Faz recomendações numa escrita entusiástica, é um prosélito. Ninguém lhe terá ligado, a sua memória foi parar à Biblioteca do Porto e interessou Damião Peres que a publicou pela primeira vez em 1952.
Bernardino de Andrade viveu e morreu no absoluto olvido.
Um abraço do
Mário
Planta da Praça de Bissau e suas adjacentes:
Uma memória ímpar da Guiné no declínio do século XVIII
Beja Santos
Esta “Planta da Praça de Bissau e Suas Adjacentes” conheceu a sua primeira edição em 1952 e a segunda em 1990. A introdução e anotações históricas couberam a uma figura eminente da historiografia portuguesa da primeira metade do século XX, Damião Peres. A Academia Portuguesa da História não ficou indiferente a um manuscrito inédito guardado na Biblioteca do Porto, o seu autor, Bernardino António Álvares de Andrade, revelava um entusiasmo incomum acerca das potencialidades agrícolas do território guineense, então com dimensões mais vastas que as atuais. Escreveu uma memória original onde admitia a possibilidade de uma integral ocupação portuguesa daquele território, achava que mais do que o fornecimento de escravos e marfim a Guiné tinha todos os predicados para um desenvolvimento modelar.

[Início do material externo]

-- ==== Sys2Proof/WellFormed.lean ====
section
/-! DEFINITION. Which terms the spec admits: instructions, records, parameters, loaded programs. -/

namespace Sys2Proof

/-- Every instruction is well formed: an operand may be any `i32` (spec/30_encoding.md R72, R73), and a format-`N`
instruction has none. -/
def Instr.wf : Instr → Bool
  | .push _ | .memSetAbs _ | .memGetAbs _ | .jmp _ | .jmpIfCarry _ | .jmpIfNotCarry _ | .jmpIfEqual _
  | .jmpIfNotEqual _ | .jmpIfLess _ | .jmpIfLessOrEqual _ | .jmpIfGreater _ | .jmpIfGreaterOrEqual _ | .call _ => true
  | .add | .sub | .mul | .divmod | .dup | .swap | .rot3 | .drop | .printNum | .printChar | .dump | .compare
  | .memSetIndirect | .memGetIndirect | .ret | .exit => true

/-- A record is legal when its opcode, read as an `i32`, lies in `[0, 28]` (30_encoding.md R76). -/
def Record.legal (r : Record) : Bool := decide (0 ≤ r.opcode.toInt) && decide (r.opcode.toInt ≤ 28)

/-- The constraints of 00_scope.md R6 on `N` and `MEM_SIZE`. -/
def Config.wf (c : Config) : Bool :=
  decide (1 ≤ c.stackCap) && decide (c.stackCap ≤ 2 ^ 32 - 1) && decide (1 ≤ c.memSize) && decide (c.memSize ≤ 2 ^ 31)

/-- A loaded program: the length `K` is a `u32` (10_state.md R38) and the preload fits the memory (00_scope.md R6). -/
def loadFits (c : Config) (prog : List Record) (image : List Word) : Bool :=
  decide (prog.length ≤ 2 ^ 32 - 1) && decide (image.length ≤ c.memSize)

end Sys2Proof
end

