-- ==== Sys2Proof/Machine/Arithmetic.lean ====
section
/-! DEFINITION. The arithmetic instructions (spec/42_arithmetic.md R140 to R146). -/

namespace Sys2Proof.Machine

/-- The shape of R141 to R143: pop `b`, pop `a`, compute exactly, write the carry, push the wrapped result. -/
def aluOp (op : AluOp) (s : State) : Result :=
  withPop2 s fun b a t =>
    let x := op.exact a.toInt b.toInt
    .ok ((t.setFlags { t.flags with carry := carryOut s.cfg.carryReading op x }).push (wrap32 x))

/-- ADD (R141). -/
def execAdd (s : State) : Host.Outcome State Fault Refusal := applyResult s (aluOp .add s)

/-- SUB (R142). -/
def execSub (s : State) : Host.Outcome State Fault Refusal := applyResult s (aluOp .sub s)

/-- MUL (R143). -/
def execMul (s : State) : Host.Outcome State Fault Refusal := applyResult s (aluOp .mul s)

/-- DIVMOD (R144): the remainder is pushed first, the quotient is on top; no flag is written. -/
def execDivmod (s : State) : Host.Outcome State Fault Refusal :=
  applyResult s (withPop2 s fun b a t =>
    withDivisor a b
      (.ok ((t.push (wrap32 (truncRem a.toInt b.toInt))).push (wrap32 (truncDiv a.toInt b.toInt)))))

end Sys2Proof.Machine
end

Bernardino de Andrade embarcou para a Guiné em 1765, ia servir voluntário no posto de tenente, com exercício de engenheiro, seria um dos artífices na construção da fortaleza de Bissau. Estivera preso por apropriação abusiva de dinheiros, terá preferido ir até à Guiné e ver a sua pena comutada. Os dados estudados por Damião Peres confirmam que o seu trabalho foi reconhecido e recebeu vários louvores. Decidiu viajar para fora de Bissau, internou-se até ao curso superior do Geba, fez negociações com o régulo de Bissau com vista a manter a concórdia durante o levantamento de fortificações.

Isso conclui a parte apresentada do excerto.